For many – and not just fans of The Prisoner – the S2 with its reshaped nose and shortened rear undertray is the prettiest Seven and it is hard to dispute when you set eyes upon this car. Neat touches include only the rev counter being in front of the driver, speed apparently being a concern for the passenger alone, and the steel-hubcapped wheels, but it is the overall balance of the shape that impresses most. Likewise on the road. The chassis responds to hard driving so differently to the S1: in some circumstances you feel it flex that bit more due to the lightening and removal of some chassis tubes, but in others you feel that the area surrounding the pilot at least is considerably more solid thanks to the riveted inner panels and dashboard.
By the end of the S2 (and certainly with the late 1600cc Kent crossflow models) the Seven had truly come of age as a clubmans racing car, but it was only with the 1968-on S3 that it achieved the same goal as a road car. Ford’s 225E Kent engine had made its debut in the run-out 1968 cars known as S2½s, but, barring the rare Twin Cam SS and one-off Holbay-tuned and specced-up 7S press car (left), it was the engine of choice in the S3 in either 1297cc or 1598cc capacities. The extra power negated the car’s increased weight and, with a Ford Escort Mexico rear axle under the back, the wings had to be modified so the shape changed slightly. Luxuries included standard carpets – an indication that Lotus was addressing the need for the Seven to be as usable on the road as it was on the track.
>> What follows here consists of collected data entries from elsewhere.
/-! ### `raise` -/

@[simp] theorem State.raise_inp (e : DecodeError) : (s.raise e).inp = s.inp := rfl
@[simp] theorem State.raise_out (e : DecodeError) : (s.raise e).out = s.out := rfl
@[simp] theorem State.raise_w7 (e : DecodeError) : (s.raise e).w7 = s.w7 := rfl
@[simp] theorem State.raise_w8 (e : DecodeError) : (s.raise e).w8 = s.w8 := rfl
@[simp] theorem State.raise_gi (e : DecodeError) : (s.raise e).gi = s.gi := rfl
@[simp] theorem State.raise_phase (e : DecodeError) : (s.raise e).phase = .idle := rfl
@[simp] theorem State.raise_cmd (e : DecodeError) : (s.raise e).cmd = s.cmd := rfl
@[simp] theorem State.raise_len (e : DecodeError) : (s.raise e).len = s.len := rfl
@[simp] theorem State.raise_code (e : DecodeError) : (s.raise e).code = errorCode e := rfl
@[simp] theorem State.raise_errlen (e : DecodeError) : (s.raise e).errlen = errorLength e := rfl
@[simp] theorem State.raise_pad (e : DecodeError) : (s.raise e).pad = 0 := rfl
@[simp] theorem State.raise_olen (e : DecodeError) : (s.raise e).olen = 0 := rfl
@[simp] theorem State.raise_rlen (e : DecodeError) : (s.raise e).rlen = 0 := rfl
@[simp] theorem State.raise_host (e : DecodeError) : (s.raise e).host = s.host := rfl
@[simp] theorem State.raise_draws (e : DecodeError) : (s.raise e).draws = s.draws := rfl

/-! ### `observe` -/

@[simp] theorem State.observe_inp (o : Observation) : (s.observe o).inp = s.inp := rfl
@[simp] theorem State.observe_out (o : Observation) : (s.observe o).out = s.out := rfl
@[simp] theorem State.observe_w7 (o : Observation) : (s.observe o).w7 = s.w7 := rfl
@[simp] theorem State.observe_w8 (o : Observation) : (s.observe o).w8 = s.w8 := rfl
@[simp] theorem State.observe_gi (o : Observation) : (s.observe o).gi = s.gi := rfl
@[simp] theorem State.observe_phase (o : Observation) : (s.observe o).phase = s.phase := rfl
@[simp] theorem State.observe_cmd (o : Observation) : (s.observe o).cmd = s.cmd := rfl
@[simp] theorem State.observe_len (o : Observation) : (s.observe o).len = s.len := rfl
@[simp] theorem State.observe_code (o : Observation) : (s.observe o).code = s.code := rfl
@[simp] theorem State.observe_errlen (o : Observation) : (s.observe o).errlen = s.errlen := rfl
@[simp] theorem State.observe_pad (o : Observation) : (s.observe o).pad = s.pad := rfl
@[simp] theorem State.observe_olen (o : Observation) : (s.observe o).olen = s.olen := rfl
@[simp] theorem State.observe_rlen (o : Observation) : (s.observe o).rlen = s.rlen := rfl
@[simp] theorem State.observe_host (o : Observation) : (s.observe o).host = { s.host with seen := o :: s.host.seen } := rfl
@[simp] theorem State.observe_draws (o : Observation) : (s.observe o).draws = s.draws := rfl

/-! ### `start` -/

@[simp] theorem State.start_inp (w : Byte) : (s.start w).inp = s.inp := rfl
@[simp] theorem State.start_out (w : Byte) : (s.start w).out = s.out := rfl
@[simp] theorem State.start_w7 (w : Byte) : (s.start w).w7 = s.w7 := rfl
@[simp] theorem State.start_w8 (w : Byte) : (s.start w).w8 = s.w8 := rfl
@[simp] theorem State.start_gi (w : Byte) : (s.start w).gi = s.gi := rfl
@[simp] theorem State.start_phase (w : Byte) : (s.start w).phase = .busy := rfl
@[simp] theorem State.start_cmd (w : Byte) : (s.start w).cmd = w := rfl
@[simp] theorem State.start_len (w : Byte) : (s.start w).len = s.len := rfl
@[simp] theorem State.start_code (w : Byte) : (s.start w).code = s.code := rfl
@[simp] theorem State.start_errlen (w : Byte) : (s.start w).errlen = s.errlen := rfl
@[simp] theorem State.start_pad (w : Byte) : (s.start w).pad = s.pad := rfl
@[simp] theorem State.start_olen (w : Byte) : (s.start w).olen = s.olen := rfl
@[simp] theorem State.start_rlen (w : Byte) : (s.start w).rlen = s.rlen := rfl
@[simp] theorem State.start_host (w : Byte) : (s.start w).host = s.host := rfl
@[simp] theorem State.start_draws (w : Byte) : (s.start w).draws = s.draws := rfl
Some 40 years on, this example feels as if it might have left the factory a matter of weeks ago and, unmodified and rebuilt to Lotus spec, it is a revelation. It has a sensuous tactility that smoothes away the rougher edges of previous cars, the fingertip steering as precise as it is light, the performance perky and the handling, while perhaps a bit more skittish than the sublime S2 on the limit, is rewarding and ultimately flattering, its cornering tantrums docile and easily quenched. Of the cars here, this is the one that, when required, most feels like a normal sports car, the one that the driver can most relax in when he isn’t wringing all of the performance from it. It doesn’t have the punch of the Holbay S3 or the Twin Cam SS (both of which Vincent Haydon brought on our shoot), but neither do you have to work as hard to extract its best.
For some people the story ends there, they would prefer to mentally obliterate what came from Lotus after the run of 340 S3s came to an end in 1969 – or leap forward to when Graham Nearn’s Caterham revived the S3 shape in 1974. More fool them, because the radical S4, always viewed as the ugly duckling and underdog in the Seven series, is in some ways the most accomplished. It may lack the delicate styling of the 1950s-originated design – it was meant to be a car for the ’70s after all – and its body might be all glassfibre with steel panels used in the frame, but in other ways it is a great improvement. For the first time, driver and passenger can enjoy proper seats rather than a padded bench and, while the S4 may actually be marginally narrower than its predecessor, wedged down between transmission tunnel and sill it seems roomier and the driver feels more part of the car. It is the extra length – nigh-on a foot – that makes the biggest difference and opens up the world of Sevens to drivers of substantially greater than Chapman’s 5ft 7in proportions. The appointment is more cosseting throughout and the S4 doesn’t give much away in performance either.
In fact, as time passes and all-things ’70s are viewed as more cool and less kitsch, as people appreciate the S4 as a true Lotus – and recognise that possibly of them all it best and most practically bridges the Seven’s road and track intents – then surely it cannot continue to languish at half or even a third of the values of the other cars. After all, thanks to the enduring appeal of the model and present-day proliferation of clones, an S4 is easily the most distinguishable sight on the road and its comfort shames even the S3.